# TASK REQUIREMENTS:
Quote exactly, and only, the lines of the material below from the line with "BREAK with CODE" through the line with "exec (.sysw m)".

- Opening Delimiter -

-- ==== Sys2Proof/Certificates/Slice0/Obligations.lean ====
section
/-! DEFINITION. The statements about the model, for the provers, and the values and conditions they speak of as the manual gives them. -/

open Sys2Proof Sys2Proof.Machine

namespace Sys2Proof.Claims

/-! ### The scalar units: results as R123 to R126 give them, over the integers -/

/-- A result that wraps to 64 bits (WRAP64). -/
def wrap64 (i : Int) : Dw := BitVec.ofInt 64 i
/-- 1 when the relation holds and 0 otherwise. -/
def truth (p : Bool) : Dw := BitVec.ofNat 64 p.toNat
/-- The field of R124 in x: its least bit and its width, none of it above bit 63. -/
def fieldLsb (y : Dw) : Nat := (y.extractLsb' 0 6).toNat
def fieldWidth (y : Dw) : Nat := min (y.extractLsb' 6 7).toNat (64 - fieldLsb y)
/-- x with the bits of the field taken from f. -/
def putField (x y : Dw) (f : Nat) : Nat :=
  x.toNat % 2 ^ fieldLsb y + f % 2 ^ fieldWidth y * 2 ^ fieldLsb y
    + x.toNat / 2 ^ (fieldLsb y + fieldWidth y) * 2 ^ (fieldLsb y + fieldWidth y)

/-- The SX operations of R123 and R124: the trigger port, the head and the unit of an instruction, and the result from x (t), y (port a)
and b. -/
def sx (i : Instr) : Option (Nat × MoveHead × BitVec 1 × (Dw → Dw → Dw → Dw)) :=
  match i with
  | .sxAdd m u => some (4, m, u, fun x y _ => wrap64 (x.toInt + y.toInt))
  | .sxSub m u => some (5, m, u, fun x y _ => wrap64 (x.toInt - y.toInt))
  | .sxAnd m u => some (6, m, u, fun x y _ => x &&& y)
  | .sxOr m u => some (7, m, u, fun x y _ => x ||| y)
  | .sxXor m u => some (8, m, u, fun x y _ => x ^^^ y)
  | .sxShl m u => some (9, m, u, fun x y _ => BitVec.ofNat 64 (x.toNat * 2 ^ (y.toNat % 64)))
  | .sxShr m u => some (10, m, u, fun x y _ => BitVec.ofNat 64 (x.toNat / 2 ^ (y.toNat % 64)))
  | .sxSar m u => some (11, m, u, fun x y _ => wrap64 (x.toInt / (2 ^ (y.toNat % 64) : Nat)))
  | .sxMin m u => some (12, m, u, fun x y _ => wrap64 (min x.toInt y.toInt))
  | .sxMax m u => some (13, m, u, fun x y _ => wrap64 (max x.toInt y.toInt))
  | .sxMinu m u => some (14, m, u, fun x y _ => BitVec.ofNat 64 (min x.toNat y.toNat))
  | .sxMaxu m u => some (15, m, u, fun x y _ => BitVec.ofNat 64 (max x.toNat y.toNat))
  | .sxCeq m u => some (16, m, u, fun x y _ => truth (x.toNat == y.toNat))
  | .sxCne m u => some (17, m, u, fun x y _ => truth (x.toNat != y.toNat))
  | .sxClt m u => some (18, m, u, fun x y _ => truth (x.toInt < y.toInt))
  | .sxCltu m u => some (19, m, u, fun x y _ => truth (x.toNat < y.toNat))
  | .sxCle m u => some (20, m, u, fun x y _ => truth (x.toInt ≤ y.toInt))
  | .sxCleu m u => some (21, m, u, fun x y _ => truth (x.toNat ≤ y.toNat))
  | .sxSel m u => some (22, m, u, fun x y b => if b.getLsbD 0 then x else y)
  | .sxClz m u => some (23, m, u, fun x _ _ => BitVec.ofNat 64 (((List.range 64).takeWhile (fun k => !(x.getMsbD k))).length))
  | .sxPopc m u => some (24, m, u, fun x _ _ => BitVec.ofNat 64 (((List.range 64).filter (fun k => x.getLsbD k)).length))
  | .sxSext m u => some (25, m, u, fun x y _ =>
      let n := y.toNat % 128
      if 1 ≤ n ∧ n ≤ 63 then (x.setWidth n).signExtend 64 else x)
  | .sxAdds m u => some (26, m, u, fun x y _ => wrap64 (max (-(2 ^ 63)) (min (2 ^ 63 - 1) (x.toInt + y.toInt))))
  | .sxBfx m u => some (27, m, u, fun x y _ => BitVec.ofNat 64 (x.toNat / 2 ^ fieldLsb y % 2 ^ fieldWidth y))
  | .sxBfi m u => some (28, m, u, fun x y b => BitVec.ofNat 64 (putField x y b.toNat))
  | .sxPass m u => some (29, m, u, fun x _ _ => x)
  | .sxPack m u => some (30, m, u, fun x y _ => BitVec.ofNat 64 (x.toNat % 2 ^ 32 + 2 ^ 32 * (y.toNat % 2 ^ 32)))
  | _ => none

/-- The quotient truncated toward zero and the remainder with the sign of x, from the magnitudes (R126). -/
def quot (x y : Int) : Int := if (x < 0) = (y < 0) then (x.natAbs / y.natAbs : Nat) else -(x.natAbs / y.natAbs : Nat)

/-- The SM operations of R125 and R126: port, head, latency and result. -/
def sm (i : Instr) : Option (Nat × MoveHead × Nat × (Dw → Dw → Dw → Dw)) :=
  match i with
  | .smMul m => some (4, m, 3, fun x y _ => wrap64 (x.toInt * y.toInt))
  | .smMulh m => some (5, m, 3, fun x y _ => (BitVec.ofInt 128 (x.toInt * y.toInt)).extractLsb' 64 64)
  | .smMulhu m => some (6, m, 3, fun x y _ => (BitVec.ofNat 128 (x.toNat * y.toNat)).extractLsb' 64 64)
  | .smMadd m => some (7, m, 3, fun x y b => wrap64 (x.toInt * y.toInt + b.toInt))
  | .smDiv m => some (8, m, 24, fun x y _ => if y = 0 then wrap64 (-1) else wrap64 (quot x.toInt y.toInt))
  | .smDivu m => some (9, m, 24, fun x y _ => if y = 0 then wrap64 (-1) else BitVec.ofNat 64 (x.toNat / y.toNat))
  | .smRem m => some (10, m, 24, fun x y _ => if y = 0 then x else wrap64 (x.toInt - quot x.toInt y.toInt * y.toInt))
  | .smRemu m => some (11, m, 24, fun x y _ => if y = 0 then x else BitVec.ofNat 64 (x.toNat - x.toNat / y.toNat * y.toNat))
  | _ => none

end Sys2Proof.Claims

/-- O: every SX operation (R123, R124), triggered by a context that may trigger with the unit's cfg 0 (R122), completes: its result goes
to the latch and register of the trigger with latency 1, and the bundle ends. The next state is given whole, so every other register,
flag, special register and byte of memory is unchanged. -/
def Obligations.ScalarResults : Prop :=
  ∀ (i : Instr) (p : Nat) (m : MoveHead) (u : BitVec 1) (val : Dw → Dw → Dw → Dw) (s : State) (core x : Nat),
    Claims.sx i = some (p, m, u, val) → s.mayTrigger core x m = true → (s.trigger core x u.toNat p m).cfg = 0 →
    let g := s.trigger core x u.toNat p m
    exec i s = .next (s.issued core x (fun c => c.gets g 1 (.s (val g.ts g.sa g.sb)) 0))

/-- O: every SM operation (R125, R126) completes with its latency and result, and changes nothing else. -/
def Obligations.MultiplierResults : Prop :=
  ∀ (i : Instr) (p : Nat) (m : MoveHead) (lat : Nat) (val : Dw → Dw → Dw → Dw) (s : State) (core x : Nat),
    Claims.sm i = some (p, m, lat, val) → s.mayTrigger core x m = true → (s.trigger core x 2 p m).cfg = 0 →
    let g := s.trigger core x 2 p m
    exec i s = .next (s.issued core x (fun c => c.gets g lat (.s (val g.ts g.sa g.sb)) 0))

namespace Sys2Proof.Claims

/-- The transfers of R127 without a result: port, head, and the target (none when the condition fails) from the bundle's address, t
and a. -/
def transfer (i : Instr) : Option (Nat × MoveHead × (Dw → Dw → Dw → Option Dw)) :=
  match i with
  | .jmp m => some (4, m, fun _ t _ => some t)
  | .br m => some (5, m, fun pc t _ => some (pc + t))
  | .bnz m => some (6, m, fun pc t a => if a = 0 then none else some (pc + t))
  | .bz m => some (7, m, fun pc t a => if a = 0 then some (pc + t) else none)
  | .ret m => some (9, m, fun _ t _ => some t)
  | _ => none

/-- A transfer to t is pending: three bundles end before it is reached, this one and its two delay bundles (R38). -/
def goesTo (c : Ctx) (t : Dw) : Ctx := { c with pend := c.pend ++ [(3, t)] }

/-- The trigger instructions that a context may issue one of, with the unit and port of each. -/
def trig (i : Instr) : Option (Nat × Nat × MoveHead) := trigOf i

end Sys2Proof.Claims

/-- O: jmp, br, bnz, bz and ret (R127, R38) complete: a taken transfer's target becomes pending behind its two delay bundles, one that
is not taken has no effect; nothing else changes. call (R128) completes: the result address + 96 goes to b3 and to s63 with latency 1,
whatever the source of t, W and a pending override; the target is address + t. -/
def Obligations.Transfers : Prop :=
  (∀ (i : Instr) (p : Nat) (m : MoveHead) (target : Dw → Dw → Dw → Option Dw) (s : State) (core x : Nat),
    Claims.transfer i = some (p, m, target) → s.mayTrigger core x m = true → (s.trigger core x 3 p m).cfg = 0 →
    let g := s.trigger core x 3 p m
    exec i s = .next (s.issued core x (fun c =>
      match target c.pc g.ts g.sa with
      | some t => Claims.goesTo (c.used 3) t
      | none => c.used 3)))
  ∧ ∀ (m : MoveHead) (s : State) (core x : Nat), s.mayTrigger core x m = true → (s.trigger core x 3 8 m).cfg = 0 →
    exec (.call m) s = .next (s.issued core x (fun c =>
      Claims.goesTo { c.used 3 with
        flight := c.flight ++ [{ due := c.count + 1, born := c.count, unit := 4, dest := some 63, val := some (.s (c.pc + 96)) }] }
        (c.pc + (s.trigger core x 3 8 m).ts)))

/-- O: loop, mloop, lbrk, rept, wait, sysr and warm, each within the limits of its operands, complete (R130, R133, R134, R139, R140, R142,
R151): the loop unit, the repeat prefix or the wake queue of the context takes its new value, or the register that b names receives the
system register, which reads alike in a tidelocked group's twins (another reading mismatches, R46); warm arms the comparator that a names for the issuing context, or disarms it, with its byte count at zero; and nothing else
changes. -/
def Obligations.LoopAndPrefix : Prop :=
  ∀ (m : MoveHead) (s : State) (core x : Nat), s.mayTrigger core x m = true →
    let g (p : Nat) : Trig := s.trigger core x 3 p m
    ((g 10).cfg = 0 → (g 10).sa.toNat % 4 ≠ 3 →
      exec (.loop m) s = .next (s.issued core x (fun c => { c.used 3 with
        loops := { c.loops.setLevel ((g 10).sa.toNat % 4)
            { active := true, start := c.pc + 32, count := max 1 ((g 10).ts.toNat % 2 ^ 32), order := c.loops.next } with
          next := c.loops.next + 1 } })))
    ∧ ((g 11).cfg = 0 → mloopOk (g 11).ts (g 11).sa (g 11).sb = true →
      exec (.mloop m) s = .next (s.issued core x (fun c => { c.used 3 with
        loops := { c.loops with
          ml := { active := true, start := c.pc + 32, n := (g 11).ts.toNat % 2 ^ 32
                  mAbs := max ((g 11).ts.toNat % 2 ^ 32) ((g 11).sa.toNat / 2 ^ 8 % 16)
                  k := (g 11).sa.toNat % 64, st := (g 11).sa.toNat / 2 ^ 8 % 16, sts := (g 11).sa.toNat / 2 ^ 12 % 16
                  rb := (g 11).sa.getLsbD 16, carried := (bytesOf 8 (g 11).sb.toNat).filter (fun i => i != 0), order := c.loops.next }
          l2 := { c.loops.l2 with active := false }
          next := c.loops.next + 1 } })))
    ∧ ((g 12).cfg = 0 →
      exec (.lbrk m) s = .next (s.issued core x (fun c => Claims.goesTo { c.used 3 with
        loops := match c.loops.latest with
          | some k => c.loops.setLevel k { c.loops.level k with active := false, count := 0 }
          | none => c.loops } (c.pc + (g 12).ts))))
    ∧ ((g 13).cfg = 0 → 1 ≤ (g 13).ts.toNat → (g 13).ts.toNat ≤ 4096 →
      exec (.rept m) s = .next (s.issued core x (fun c => { c.used 3 with
        rept := some { r := (g 13).ts.toNat, sA := ((g 13).sa.setWidth 32).signExtend 64, sB := ((g 13).sb.setWidth 32).signExtend 64 } })))
    ∧ ((g 16).cfg = 0 → (s.ctx core x).tokens ≠ 0 →
      exec (.wait m) s = .next (s.issued core x (fun c => { c.used 3 with tokens := c.tokens - 1 })))
    ∧ ((g 18).cfg = 0 → sysrFault (s.ctx core x).priv (g 18).ts (g 18).sb = none →
      (s.atIssue core x).twinReadsOther core (g 18).ts.toNat = false →
      exec (.sysr m) s = .next (s.issued core x (fun c => { c.used 3 with
        flight := c.flight ++ [{ due := c.count + 1, born := c.count, unit := 0, dest := some ((g 18).sb.setWidth 8), latch := false
                                 val := some (.s ((s.atIssue core x).sysRead core x (s.ctx core x).sys.fp (s.ctx core x).sys.bound
                                   (g 18).ts.toNat)) }] })))
    ∧ ((g 17).cfg = 0 → (g 17).ts.toNat < 2 ^ 20 → (g 17).sa.toNat < 2 ^ 43 →
      exec (.warm m) s = .next (((s.atIssue core x).modCore core (fun k =>
        let a := (g 17).sa.toNat
        let comp : Comp := { owner := if a % 2 ^ 20 = 0 then none else some x, base := (g 17).ts.toNat, len := a % 2 ^ 20
                             thr := max 1 (a / 2 ^ 20 % 2 ^ 20) }
        { (k.nops x).setCtx x ((k.ctx x).used 3) with comps := Sp.put k.comps (a / 2 ^ 40) comp })).ends core x (s.ctx core x)))

/-- O: sysw, trap, eret and halt (R151, R150, R149, R143) take effect after their bundle has ended: the write of the system register, the
BREAK with CODE t[7:0], the return, the end of the context. sysw and halt wait while a promote-acquire of the context does (log entry 123). A context that ends (R143) has its results in flight and pending targets
discarded, and the comparators it owns disarmed (R142); its core's queues and scratchpad and the other contexts stay. -/
def Obligations.AfterTheBundle : Prop :=
  (∀ (m : MoveHead) (s : State) (core x : Nat), s.mayTrigger core x m = true →
    let g (p : Nat) : Trig := s.trigger core x 3 p m
    let t := s.issued core x (fun c => c.used 3)
    ((g 19).cfg = 0 → syswFault (s.ctx core x).priv (g 19).sa (g 19).ts = none → ((g 19).sa = 0x8B → s.xinvFull = false) →
      (s.core core).promises x = false →
      exec (.sysw m) s = .next (t.sysWrite core x (g 19).sa.toNat (g 19).ts))
    ∧ ((g 14).cfg = 0 → exec (.trap m) s = .next (t.takeTrap core x { cause := 15, code := (g 14).ts.toNat % 256 }))
    ∧ ((g 15).cfg = 0 → (s.ctx core x).inHandler = true → exec (.eret m) s = .next (t.eretCtx core x))
    ∧ ((g 20).cfg = 0 → (s.core core).promises x = false → exec (.halt m) s = .next (t.haltCtx core x)))
  ∧ ∀ (k : Core) (x : Nat),
    let e := k.endCtx x
    (e.ctx x).phase = .ended ∧ (e.ctx x).flight = [] ∧ (e.ctx x).shadow = [] ∧ (e.ctx x).pend = [] ∧ (e.ctx x).chi = []
      ∧ e.run ≠ some x ∧ (∀ q ∈ e.comps, q.2.owner ≠ some x) ∧ e.scratch = k.scratch ∧ e.mq = k.mq ∧ e.eq = k.eq
      ∧ (∀ y, y ≠ x → e.ctx y = k.ctx y)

- Closing Delimiter -

# COMPLETED TASK:
BREAK with CODE t[7:0], the return, the end of the context. sysw and halt wait while a promote-acquire of the context does (log entry 123). A context that ends (R143) has its results in flight and pending targets
discarded, and the comparators it owns disarmed (R142); its core's queues and scratchpad and the other contexts stay. -/
def Obligations.AfterTheBundle : Prop :=
  (∀ (m : MoveHead) (s : State) (core x : Nat), s.mayTrigger core x m = true →
    let g (p : Nat) : Trig := s.trigger core x 3 p m
    let t := s.issued core x (fun c => c.used 3)
    ((g 19).cfg = 0 → syswFault (s.ctx core x).priv (g 19).sa (g 19).ts = none → ((g 19).sa = 0x8B → s.xinvFull = false) →
      (s.core core).promises x = false →
      exec (.sysw m) s = .next (t.sysWrite core x (g 19).sa.toNat (g 19).ts))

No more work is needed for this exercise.